§ **WHAT TO DO**
Below are some records. Print exactly the lines between the one holding "def XDesc.extRows (x" and the one holding "(if isTb x.extFmt then", inclusive, and nothing else.

§ **MATERIAL PROVIDED**
-- ==== Sys2Proof/Machine/Paths.lean ====
section
/-! DEFINITION. The load and store paths of a core: descriptors and their checks (R85, R160, R161, R231, R232, R248, R253,
R797), the layouts of scratch (R86, R161, R232), the store of a row with Feather, fall-back and windows (R236 to R259), stashes
(R121, R122, R162, R794) and the product of the matrix array (R208 to R214). -/

namespace Sys2Proof.Machine

/-! Descriptors. -/

/-- A matrix tile descriptor (R85). -/
structure MDesc where
  aRing : Nat
  aOff : Nat
  bRing : Nat
  bOff : Nat
  k : Nat
  out : Nat
  bank : Nat
  accIn : Nat
  aFmt : Nat
  bFmt : Nat
  cOff : Nat
  aSc : Nat
  bSc : Nat
  tag : Nat
  reserved : Bool
deriving DecidableEq, Repr

/-- R85: a matrix tile descriptor from its 32 bytes. -/
def MDesc.ofBytes (bs : List Byte) : MDesc :=
  let w (i : Nat) : Nat := recFld bs (4 * i) 4 31 0
  { aRing := fld (w 0) 25 18, aOff := fld (w 0) 17 0, bRing := fld (w 1) 25 18, bOff := fld (w 1) 17 0, k := fld (w 2) 14 0,
    out := fld (w 3) 12 11, bank := fld (w 3) 10 10, accIn := fld (w 3) 9 8, bFmt := fld (w 3) 7 4, aFmt := fld (w 3) 3 0,
    cOff := fld (w 4) 17 0, aSc := fld (w 5) 17 0, bSc := fld (w 6) 17 0, tag := fld (w 7) 15 0,
    reserved := fld (w 0) 31 26 != 0 || fld (w 1) 31 26 != 0 || fld (w 2) 31 15 != 0 || fld (w 3) 31 13 != 0 ||
      fld (w 4) 31 18 != 0 || fld (w 5) 31 18 != 0 || fld (w 6) 31 18 != 0 || fld (w 7) 31 16 != 0 }

/-- R85: bytes of a slice of 2,048 elements. -/
def sliceBytes (code : Nat) : Nat := 256 * elemBits code

/-- The slice positions of an operand: its ring, or all K/32 slices. -/
def positions (ring k : Nat) : Nat := if ring = 0 then k / 32 else ring

/-- R82, R85, R208, R792: is a matrix tile descriptor acceptable? -/
def MDesc.ok (d : MDesc) : Bool :=
  let opOk (ring off sc fmt : Nat) : Bool :=
    decide (ring ≠ 1) && off % 64 == 0 && decide (off + positions ring d.k * sliceBytes fmt ≤ scratchBytes) && decide (fmt ≤ 13) &&
      (!isTb fmt || decide (sc + positions ring d.k * 128 ≤ scratchBytes))
  !d.reserved && opOk d.aRing d.aOff d.aSc d.aFmt && opOk d.bRing d.bOff d.bSc d.bFmt &&
    d.k % 32 == 0 && decide (32 ≤ d.k) && decide (d.k ≤ 16384) && decide (d.out ≠ 3) && decide (d.accIn ≠ 3) && d.cOff % 64 == 0 &&
    (!(d.out == 1 || d.accIn == 2) || decide (d.cOff + 16384 ≤ scratchBytes)) && (decide (d.aFmt ≤ 10) == decide (d.bFmt ≤ 10))

/-- A transfer descriptor (R160). -/
structure XDesc where
  ext : Nat
  scale : Nat
  stashAddr : Nat
  scr : Nat
  sums : Nat
  rows : Nat
  elems : Nat
  stride : Nat
  extFmt : Nat
  scrFmt : Nat
  bfd : Nat
  layout : Nat
  transpose : Bool
  stash : Nat
  sumsOn : Bool
  ring : Nat
  slope : Nat
  tag : Nat
  lo : Nat
  hi : Nat
  reserved : Bool
deriving DecidableEq, Repr

/-- R160: a transfer descriptor from its 64 bytes. -/
def XDesc.ofBytes (bs : List Byte) : XDesc :=
  let w (o : Nat) : Nat := recFld bs o 4 31 0
  let d (o : Nat) : Nat := recFld bs o 8 63 0
  { ext := d 0, scale := d 8, stashAddr := d 0x10, scr := fld (w 0x18) 17 0, sums := fld (w 0x1C) 17 0, rows := fld (w 0x20) 31 16,
    elems := fld (w 0x20) 15 0, stride := w 0x24, extFmt := fld (w 0x28) 31 28, scrFmt := fld (w 0x28) 27 24, bfd := fld (w 0x28) 23 19,
    layout := fld (w 0x28) 18 16, transpose := (w 0x28).testBit 15, stash := fld (w 0x28) 14 12, sumsOn := (w 0x28).testBit 11,
    ring := fld (w 0x28) 7 0, slope := w 0x2C, tag := fld (w 0x30) 15 0, lo := w 0x34, hi := w 0x38,
    reserved := fld (w 0x18) 31 18 != 0 || fld (w 0x1C) 31 18 != 0 || fld (w 0x28) 10 8 != 0 || fld (w 0x30) 31 16 != 0 || w 0x3C != 0 }

/-- Bytes of a row in scratch under LAYOUT 0: padded to 64 B (R160). -/
def scrRow (fmt elems : Nat) : Nat := alignUp (rowBytes fmt elems) 64

/-- The number of slices of a transfer in LAYOUT 1 or 2. -/
def XDesc.slices (x : XDesc) : Nat := if x.layout = 1 then x.elems / 32 else x.rows / 32

/-- Bytes of data that a transfer occupies from SCR_OFF, before any scales (R154, R161). -/
def XDesc.dataBytes (x : XDesc) : Nat :=
  if x.ring ≠ 0 then x.ring * sliceBytes x.scrFmt
  else if x.layout = 0 then x.rows * scrRow x.scrFmt x.elems
  else x.slices * sliceBytes x.scrFmt

/-- The number of 16-element groups of a transfer in scratch order (R232). -/
def XDesc.groups (x : XDesc) : Nat :=
  if x.ring ≠ 0 then x.ring * 128
  else if x.layout = 0 then cdiv (x.rows * (scrRow x.scrFmt x.elems * 8 / elemBits x.scrFmt)) 16
  else x.slices * 128

/-- The scratch bytes that a transfer occupies from SCR_OFF: data, and the scales of a block-scaled SCR_FMT. -/
def XDesc.span (x : XDesc) : Nat :=
  if isTb x.scrFmt then alignUp x.dataBytes 64 + x.groups else x.dataBytes

/-- R160, R161: the limits common to both directions. -/
def XDesc.limits (x : XDesc) : Bool :=
  !x.reserved && x.scr % 64 == 0 && x.sums % 64 == 0 && decide (1 ≤ x.rows) && decide (x.rows ≤ 16384) && decide (1 ≤ x.elems) &&
    decide (x.elems ≤ 16384) && decide (x.layout ≤ 2) && decide (x.stash ≤ 3) && decide (x.ring ≠ 1) &&
    (x.layout != 1 || (x.rows == 64 && x.elems % 32 == 0)) && (x.layout != 2 || (x.elems == 64 && x.rows % 32 == 0)) &&
    (!x.transpose || (x.rows % 64 == 0 && x.elems % 64 == 0)) && (x.ring == 0 || decide (x.layout ≠ 0))

/-- Rows of the transfer in external memory: with TRANSPOSE, external memory holds the transpose. -/
def XDesc.extRows (x : XDesc) : Nat := if x.transpose then x.elems else x.rows
/-- Elements of an external row. -/
def XDesc.extElems (x : XDesc) : Nat := if x.transpose then x.rows else x.elems

/-- R231, R248: the scale and parameter bases of an operation on external format fmt, of row stride `stride`. -/
def extBaseOk (fmt block base stride : Nat) : Bool :=
  if isTb fmt then decide (base ≠ 0) && stride % blockBytes fmt block == 0
  else if fmt = 11 ∨ fmt = 12 then decide (base ≠ 0) else true

/-- R232, R253, R797: may a load convert EXT_FMT to SCR_FMT? -/
def XDesc.loadConv (x : XDesc) : Bool :=
  let extZp := isZp x.extFmt && !(x.extFmt == 13 && x.scale == 0)
  let scrZp := x.scrFmt == 11 || x.scrFmt == 12 || (x.scrFmt == 13 && decide (x.scale ≠ 0))
  if isTb x.scrFmt then x.extFmt == x.scrFmt && !x.transpose
  else if extZp then decide (x.scrFmt ≤ 4) || x.scrFmt == x.extFmt
  else if isTb x.extFmt then !isZp x.scrFmt
  else if x.extFmt = 13 then !scrZp && (decide (x.scrFmt ≤ 4) || decide (13 ≤ x.scrFmt))
  else if x.scrFmt = 11 ∨ x.scrFmt = 12 then decide (x.scale ≠ 0) else true

/-- Is an LPQ descriptor acceptable (R160, R161, R231, R232, R248, R253, R260, R797)? -/
def XDesc.loadOk (x : XDesc) (b : Bfd) : Bool :=
  x.limits && extBaseOk x.extFmt b.block x.scale x.stride && x.loadConv && (!x.sumsOn || isZp x.scrFmt)

/-- Is an SPQ descriptor acceptable (R160, R161, R231, R248)? TRANSPOSE, SUMS and RING are for LPQ only. -/
def XDesc.storeOk (x : XDesc) (b : Bfd) : Bool :=
  x.limits && !x.transpose && !x.sumsOn && x.ring == 0 && extBaseOk x.extFmt b.block x.scale x.stride

/-- Bytes of a stash row (R122). -/
def stashRow (mode elems : Nat) : Nat := cdiv (elems * (if mode = 3 then 2 else 1)) 64 * 8

/-- The external ranges of a transfer: data rows, then stash rows, then scales or records. -/
def XDesc.ranges (x : XDesc) (b : Bfd) : List (Nat × Nat) :=
  let rs := List.range x.extRows
  rs.map (fun r => (x.ext + r * x.stride, rowBytes x.extFmt x.extElems)) ++
    (if x.stash = 0 then [] else rs.map (fun r => (x.stashAddr + r * stashRow x.stash x.extElems, stashRow x.stash x.extElems))) ++
    (if isTb x.extFmt then
      let bb := blockBytes x.extFmt b.block
      rs.map (fun r => (x.scale + r * x.stride / bb, cdiv x.extElems b.block))
    else if isZp x.extFmt ∧ x.scale ≠ 0 then [(x.scale, 8 * x.extRows)]
    else if isZp x.scrFmt ∧ x.scale ≠ 0 then [(x.scale, 8 * x.extRows)]
    else [])

/-- R163: does a range touch the SRAM window of another tile than physical tile t? -/
def State.otherWindow (s : State) (t : TileId) (r : Nat × Nat) : Bool :=
  [r.1, r.1 + r.2 - 1].any (fun a => match s.locate a with | .tsram p _ => decide (p ≠ t.val) | _ => false)

/-! Privileged channels (R254 to R259). -/

/-- A privileged-channel block (R254). -/
structure PrivBlk where
  addr : Nat
  base : Nat
  stride : Nat
  channels : Nat
  nPriv : Nat
  g : Nat
  map : Nat
deriving DecidableEq, Repr

/-- The number of set bits among the n low bits. -/
def popN (v n : Nat) : Nat := ((List.range n).filter (fun i => v.testBit i)).length

/-- The privileged-channel block of a descriptor for formats 0xA to 0xD; none where it names none or cannot be read. -/
def State.privBlk (s : State) (fmt addr : Nat) : Option PrivBlk :=
  if addr = 0 ∨ fmt < 10 ∨ 13 < fmt then none
  else
    match s.unitRead addr 0x40 with
    | .ok h =>
      let ch := recFld h 0xC 4 31 0
      let g := alignUp (cdiv ch 8) 64
      match s.unitRead (addr + 0x200) g with
      | .ok m =>
        some { addr := addr, base := recFld h 0 8 63 0, stride := recFld h 8 4 31 0, channels := ch, nPriv := recFld h 0x10 2 15 0,
               g := g, map := ofLe m }
      | _ => none
    | _ => none

/-- What reading the block of a descriptor does (R38, R79, R485). -/
def State.privSeen (s : State) (fmt addr : Nat) : State :=
  if addr = 0 ∨ fmt < 10 ∨ 13 < fmt then s
  else
    match s.unitRead addr 0x40 with
    | .ok h => (s.seen addr 0x40).seen (addr + 0x200) (alignUp (cdiv (recFld h 0xC 4 31 0) 8) 64)
    | _ => s.seen addr 0x40

/-- R256: may an operation use a descriptor's privileged-channel block? -/
def State.privOk (s : State) (fmt addr : Nat) : Bool :=
  if addr = 0 ∨ fmt < 10 ∨ 13 < fmt then true
  else
    match s.privBlk fmt addr with
    | none => false
    | some p => decide (p.nPriv ≤ 256) && p.nPriv == popN p.map (8 * p.g)

/-- R255: the rank of the privileged row whose first element lies at a. -/
def PrivBlk.rank (p : PrivBlk) (a : Nat) : Option Nat :=
  if a < p.base ∨ p.stride = 0 then none
  else
    let c := (a - p.base) / p.stride
    if (a - p.base) % p.stride = 0 ∧ c < p.channels ∧ p.map.testBit c then some (popN p.map c) else none

/-- R257: the window of rank r in step n, from the slots tagged n - age to n - 1. -/
def State.window (s : State) (p : PrivBlk) (r n age : Nat) : Option (Val × Val) :=
  match s.unitRead (p.addr + 0x100) 160 with
  | .ok tags =>
    let z : Val := .fin false 0 0
    let got := (List.range 20).filterMap (fun j =>
      let tag := recFld tags (8 * j) 8 63 0
      if n ≤ tag + age ∧ tag < n then
        match s.unitRead (p.addr + 0xA00 + p.g + 2048 * j + 8 * r) 8 with
        | .ok e =>
          let lo := f32v (BitVec.ofNat 32 (recFld e 0 4 31 0))
          let hi := f32v (BitVec.ofNat 32 (recFld e 4 4 31 0))
          if lo.isFin && hi.isFin then some (lo, hi) else none
        | _ => none
      else none)
    if got.isEmpty then none else some (got.foldl (fun a e => Val.min a e.1) z, got.foldl (fun a e => Val.max a e.2) z)
  | _ => none

/-- What reading that window does. -/
def State.windowSeen (s : State) (p : PrivBlk) (r n age : Nat) : State :=
  match s.unitRead (p.addr + 0x100) 160 with
  | .ok tags => (List.range 20).foldl (fun s j =>
      let tag := recFld tags (8 * j) 8 63 0
      if n ≤ tag + age ∧ tag < n then s.seen (p.addr + 0xA00 + p.g + 2048 * j + 8 * r) 8 else s) (s.seen (p.addr + 0x100) 160)
  | _ => s.seen (p.addr + 0x100) 160

/-- R258: a row's finite range merged into the CUR entry of its rank. -/
def State.mergeCur (s : State) (p : PrivBlk) (r : Nat) (xs : List Val) : State :=
  let fin := (xs.filter Val.isFin).map toW32
  match fin with
  | [] => s
  | f :: fs =>
    let a := p.addr + 0x200 + p.g + 8 * r
    match s.unitRead a 8 with
    | .ok e =>
      let lo := fMin (BitVec.ofNat 32 (recFld e 0 4 31 0)) (fs.foldl fMin f)
      let hi := fMax (BitVec.ofNat 32 (recFld e 4 4 31 0)) (fs.foldl fMax f)
      let s := s.seen a 8
      (s.unitWrite a (leBytes 4 lo.toNat ++ leBytes 4 hi.toNat)).getD s
    | _ => s.seen a 8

§ **COMPLETED TASK**
def XDesc.extRows (x : XDesc) : Nat := if x.transpose then x.elems else x.rows
/-- Elements of an external row. -/
def XDesc.extElems (x : XDesc) : Nat := if x.transpose then x.rows else x.elems

/-- R231, R248: the scale and parameter bases of an operation on external format fmt, of row stride `stride`. -/
def extBaseOk (fmt block base stride : Nat) : Bool :=
  if isTb fmt then decide (base ≠ 0) && stride % blockBytes fmt block == 0
  else if fmt = 11 ∨ fmt = 12 then decide (base ≠ 0) else true

/-- R232, R253, R797: may a load convert EXT_FMT to SCR_FMT? -/
def XDesc.loadConv (x : XDesc) : Bool :=
  let extZp := isZp x.extFmt && !(x.extFmt == 13 && x.scale == 0)
  let scrZp := x.scrFmt == 11 || x.scrFmt == 12 || (x.scrFmt == 13 && decide (x.scale ≠ 0))
  if isTb x.scrFmt then x.extFmt == x.scrFmt && !x.transpose
  else if extZp then decide (x.scrFmt ≤ 4) || x.scrFmt == x.extFmt
  else if isTb x.extFmt then !isZp x.scrFmt
  else if x.extFmt = 13 then !scrZp && (decide (x.scrFmt ≤ 4) || decide (13 ≤ x.scrFmt))
  else if x.scrFmt = 11 ∨ x.scrFmt = 12 then decide (x.scale ≠ 0) else true

/-- Is an LPQ descriptor acceptable (R160, R161, R231, R232, R248, R253, R260, R797)? -/
def XDesc.loadOk (x : XDesc) (b : Bfd) : Bool :=
  x.limits && extBaseOk x.extFmt b.block x.scale x.stride && x.loadConv && (!x.sumsOn || isZp x.scrFmt)

/-- Is an SPQ descriptor acceptable (R160, R161, R231, R248)? TRANSPOSE, SUMS and RING are for LPQ only. -/
def XDesc.storeOk (x : XDesc) (b : Bfd) : Bool :=
  x.limits && !x.transpose && !x.sumsOn && x.ring == 0 && extBaseOk x.extFmt b.block x.scale x.stride

/-- Bytes of a stash row (R122). -/
def stashRow (mode elems : Nat) : Nat := cdiv (elems * (if mode = 3 then 2 else 1)) 64 * 8

/-- The external ranges of a transfer: data rows, then stash rows, then scales or records. -/
def XDesc.ranges (x : XDesc) (b : Bfd) : List (Nat × Nat) :=
  let rs := List.range x.extRows
  rs.map (fun r => (x.ext + r * x.stride, rowBytes x.extFmt x.extElems)) ++
    (if x.stash = 0 then [] else rs.map (fun r => (x.stashAddr + r * stashRow x.stash x.extElems, stashRow x.stash x.extElems))) ++
    (if isTb x.extFmt then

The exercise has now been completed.